Does the imposition of discovery sanctions require a “culpable state of mind”?

Is proof of prejudice to the requesting party sufficient?

“I’m sorry/So sorry/Please accept my apology/”

As 2007 comes to close, corporate and outside counsel are grappling with one of the more difficult issues in e-discovery practice: What is the law regarding the imposition of discovery sanctions? Do courts require a culpable state-of-mind or is proof of prejudice to the requesting party sufficient? And, if prejudice alone is not enough to warrant sanctions, is negligence a sufficiently culpable state-of-mind? Adoption by the courts of either a prejudice or negligence standard would have a material adverse impact on both the risks and costs of e-discovery practice.

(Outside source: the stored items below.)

/-! ### Operations of Machine/Switch.lean -/

@[simp] theorem writePartState_keeps (s : State) (p v : Nat) (h : Memory.wf s.mem = true) :
    Memory.wf (s.writePartState p v).mem = true := by
  simp [State.writePartState, h]
@[simp] theorem refreshOut_mem (s : State) (p : Nat) : (s.refreshOut p).mem = s.mem := by
  simp [State.refreshOut]
@[simp] theorem makeResident_keeps (s : State) (p : Nat) (h : Memory.wf s.mem = true) :
    Memory.wf (s.makeResident p).mem = true := by
  simp [State.makeResident, h]
@[simp] theorem startResume_mem (s : State) (p : Nat) : (s.startResume p).mem = s.mem := by
  simp [State.startResume]
@[simp] theorem admitPartition_keeps (s : State) (p : Nat) (h : Memory.wf s.mem = true) :
    Memory.wf (s.admitPartition p).mem = true := by
  simp [State.admitPartition, h]
@[simp] theorem releasePartition_keeps (s : State) (r : Nat) (h : Memory.wf s.mem = true) :
    Memory.wf (s.releasePartition r).mem = true := by
  simp [State.releasePartition, h]
@[simp] theorem giveWay_keeps (s : State) (p r : Nat) (h : Memory.wf s.mem = true) : Memory.wf (s.giveWay p r).mem = true := by
  simp [State.giveWay, h]
@[simp] theorem switchDecide_keeps (s : State) (p : Nat) (h : Memory.wf s.mem = true) :
    Memory.wf (s.switchDecide p).mem = true := by
  unfold State.switchDecide; dsimp only
  split
  · simp [h]
  · have h1 := foldl_keeps (fun a r => a.giveWay p r) (s.blockers p) s (fun _ _ ha => giveWay_keeps _ _ _ ha) h
    split
    · exact admitPartition_keeps _ _ h1
    · exact h1
@[simp] theorem boundary_mem (s : State) (k : Nat) (c : VCmd) : (s.boundary k c).mem = s.mem := by
  unfold State.boundary; repeat' split
  all_goals simp
@[simp] theorem stopChunks_mem (s : State) (k : Nat) : (s.stopChunks k).mem = s.mem := by
  simp [State.stopChunks]
@[simp] theorem requeueTile_mem (s : State) (cl k : Nat) (c : TCmd) : (s.requeueTile cl k c).mem = s.mem := by
  simp [State.requeueTile]
@[simp] theorem stopUpdate_keeps (s : State) (cl k : Nat) (c : TCmd) (h : Memory.wf s.mem = true) :
    Memory.wf (s.stopUpdate cl k c).mem = true := by
  unfold State.stopUpdate; dsimp only; split <;> simp [h]
@[simp] theorem stopMatrix_keeps (s : State) (cl : Nat) (h : Memory.wf s.mem = true) :
    Memory.wf (s.stopMatrix cl).mem = true := by
  unfold State.stopMatrix; dsimp only; repeat' split
  all_goals simp [h]
@[simp] theorem expelGuests_mem (s : State) (x : Storage) : (s.expelGuests x).mem = s.mem := by
  simp [State.expelGuests]
@[simp] theorem stopBeats_keeps (s : State) (c : Nat) (h : Memory.wf s.mem = true) : Memory.wf (s.stopBeats c).mem = true :=
  foldl_keeps _ _ _ (fun _ _ ha => foldl_keeps _ _ _ (fun _ _ hb => beatWrite_keeps _ _ _ _ hb) ha) h
@[simp] theorem stopFrame_keeps (s : State) (c e : Nat) (h : Memory.wf s.mem = true) :
    Memory.wf (s.stopFrame c e).mem = true := by
  unfold State.stopFrame; dsimp only; split <;> simp [h]
@[simp] theorem takeJobs_mem (s : State) (c : Nat) : (s.takeJobs c).mem = s.mem := by
  simp [State.takeJobs]
@[simp] theorem suspendEngine_mem (s : State) (c : Nat) : (s.suspendEngine c).mem = s.mem := by
  simp [State.suspendEngine]
@[simp] theorem stopCluster_keeps (s : State) (p c : Nat) (h : Memory.wf s.mem = true) :
    Memory.wf (s.stopCluster p c).mem = true := by
  unfold State.stopCluster; dsimp only
  rw [onCluster_mem, suspendEngine_mem, takeJobs_mem, leaveWaiters_mem, foldl_mem _ _ _ (fun a t => by simp),
    foldl_mem _ _ _ (fun a k => by simp), foldl_mem _ _ _ (fun a k => by simp), expelGuests_mem, foldl_mem _ _ _ (fun a t => by simp)]
  exact stopFrame_keeps _ _ _ (stopFrame_keeps _ _ _ (by simp [h]))
@[simp] theorem holdPacket_mem (s : State) (p i : Nat) (h : HeldPacket) (b : Nat) : (s.holdPacket p i h b).mem = s.mem := by
  unfold State.holdPacket; dsimp only; split <;> simp
@[simp] theorem fillDrain_mem (s : State) (p : Nat) : (s.fillDrain p).mem = s.mem := by
  simp [State.fillDrain]
@[simp] theorem bellEnd_keeps (s : State) (p : Nat) (h : Memory.wf s.mem = true) : Memory.wf (s.bellEnd p).mem = true := by
  simp [State.bellEnd, h]
@[simp] theorem ringBell_keeps (s : State) (p : Nat) (h : Memory.wf s.mem = true) : Memory.wf (s.ringBell p).mem = true := by
  have h1 := foldl_keeps (fun a c => a.stopCluster p c) (s.bellClusters p) s (fun _ _ ha => stopCluster_keeps _ _ _ ha) h
  unfold State.ringBell; dsimp only
  split <;> simp [h1]
@[simp] theorem saveBytes_mem (s : State) (p l n : Nat) : (s.saveBytes p l n).mem = s.mem := by
  simp [State.saveBytes]
@[simp] theorem saveUnit_mem (s : State) (p : Nat) (u : SwitchUnit) : (s.saveUnit p u).mem = s.mem := by
  unfold State.saveUnit; split <;> simp
@[simp] theorem loseKernels_keeps (s : State) (l : List Nat) (h : Memory.wf s.mem = true) :
    Memory.wf (s.loseKernels l).mem = true :=
  foldl_keeps _ _ _ (fun _ _ ha => abortKernel_keeps _ _ _ _ ha) h
@[simp] theorem saved_keeps (s : State) (p : Nat) (u : SwitchUnit) (h : Memory.wf s.mem = true) :
    Memory.wf (s.saved p u).mem = true := by
  simp [State.saved, h]
@[simp] theorem restoreBytes_keeps (s : State) (p l n : Nat) (h : Memory.wf s.mem = true) :
    Memory.wf (s.restoreBytes p l n).mem = true := by
  simp [State.restoreBytes, h]
@[simp] theorem restoreUnit_keeps (s : State) (p : Nat) (u : SwitchUnit) (h : Memory.wf s.mem = true) :
    Memory.wf (s.restoreUnit p u).mem = true := by
  unfold State.restoreUnit; dsimp only; repeat' split
  all_goals simp [h]
@[simp] theorem restored_keeps (s : State) (p : Nat) (u : SwitchUnit) (h : Memory.wf s.mem = true) :
    Memory.wf (s.restored p u).mem = true := by
  simp [State.restored, h]
@[simp] theorem execRestoreUnitComplete_keeps (p : Nat) (u : SwitchUnit) (s : State) (h : Memory.wf s.mem = true) :
    KeepsMem (execRestoreUnitComplete p u s) := by
  unfold execRestoreUnitComplete; split <;> simp [h]
@[simp] theorem resumeCluster_mem (s : State) (p c : Nat) : (s.resumeCluster p c).mem = s.mem := by
  simp [State.resumeCluster]
@[simp] theorem resumeThread_mem (s : State) (t : ThreadRef) : (s.resumeThread t).mem = s.mem := by
  simp [State.resumeThread]
@[simp] theorem resume_keeps (s : State) (p : Nat) (h : Memory.wf s.mem = true) : Memory.wf (s.resume p).mem = true := by
  unfold State.resume
  refine foldl_keeps _ _ _ (fun _ _ ha => by split <;> simp [ha]) ?_
  simp [h]
@[simp] theorem killThread_mem (s : State) (t : ThreadRef) : (s.killThread t).mem = s.mem := by
  simp [State.killThread]
@[simp] theorem killKernels_keeps (s : State) (p : Nat) (h : Memory.wf s.mem = true) :
    Memory.wf (s.killKernels p).mem = true := by
  have h1 := foldl_keeps (fun a (q : Nat × Kernel) => a.abortKernel q.1 0x43 false) (s.kernels.filter fun q => q.2.part == p) s
    (fun _ _ ha => abortKernel_keeps _ _ _ _ ha) h
  unfold State.killKernels; dsimp only
  split <;> simp [h1]
@[simp] theorem killCluster_keeps (s : State) (p c : Nat) (h : Memory.wf s.mem = true) :
    Memory.wf (s.killCluster p c).mem = true := by
  simp [State.killCluster, h]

So, in an attempt to determine what the state of the law may be, and with profound apologies to Bill Safire (and Brenda Lee), R+P offers its readers a holiday gift: a one question Office Pool. (For 2008 we promise more questions and, if it is a really good year, prizes for the correct answers.)

Test your e-discovery awareness and answer the question that follows these quotes:


    “Our interpretation of Supreme Court authority concerning a court’s inherent power to sanction counsels that a finding of bad faith is not always necessary to the court’s exercise of its inherent power to impose sanctions.”“[T]here must be a finding of intentional destruction indicating a desire to suppress the truth.”“We have never approved of giving an adverse inference instruction on the basis of pre-litigation destruction of evidence through a routine document retention policy on the basis of negligence alone.”

    “Where a routine document retention policy has been followed in this context, we now clarify that there must be some indication of an intent to destroy the evidence for the purpose of obstructing or suppressing the truth in order to impose the sanction of an adverse inference instruction.”

    “The prelitigation destruction of the voice tape in this combination of circumstances, though done pursuant to a routine retention policy, creates a sufficiently strong inference of an intent to destroy it for the purpose of suppressing evidence of the facts surrounding the operation of the train at the time of the accident.”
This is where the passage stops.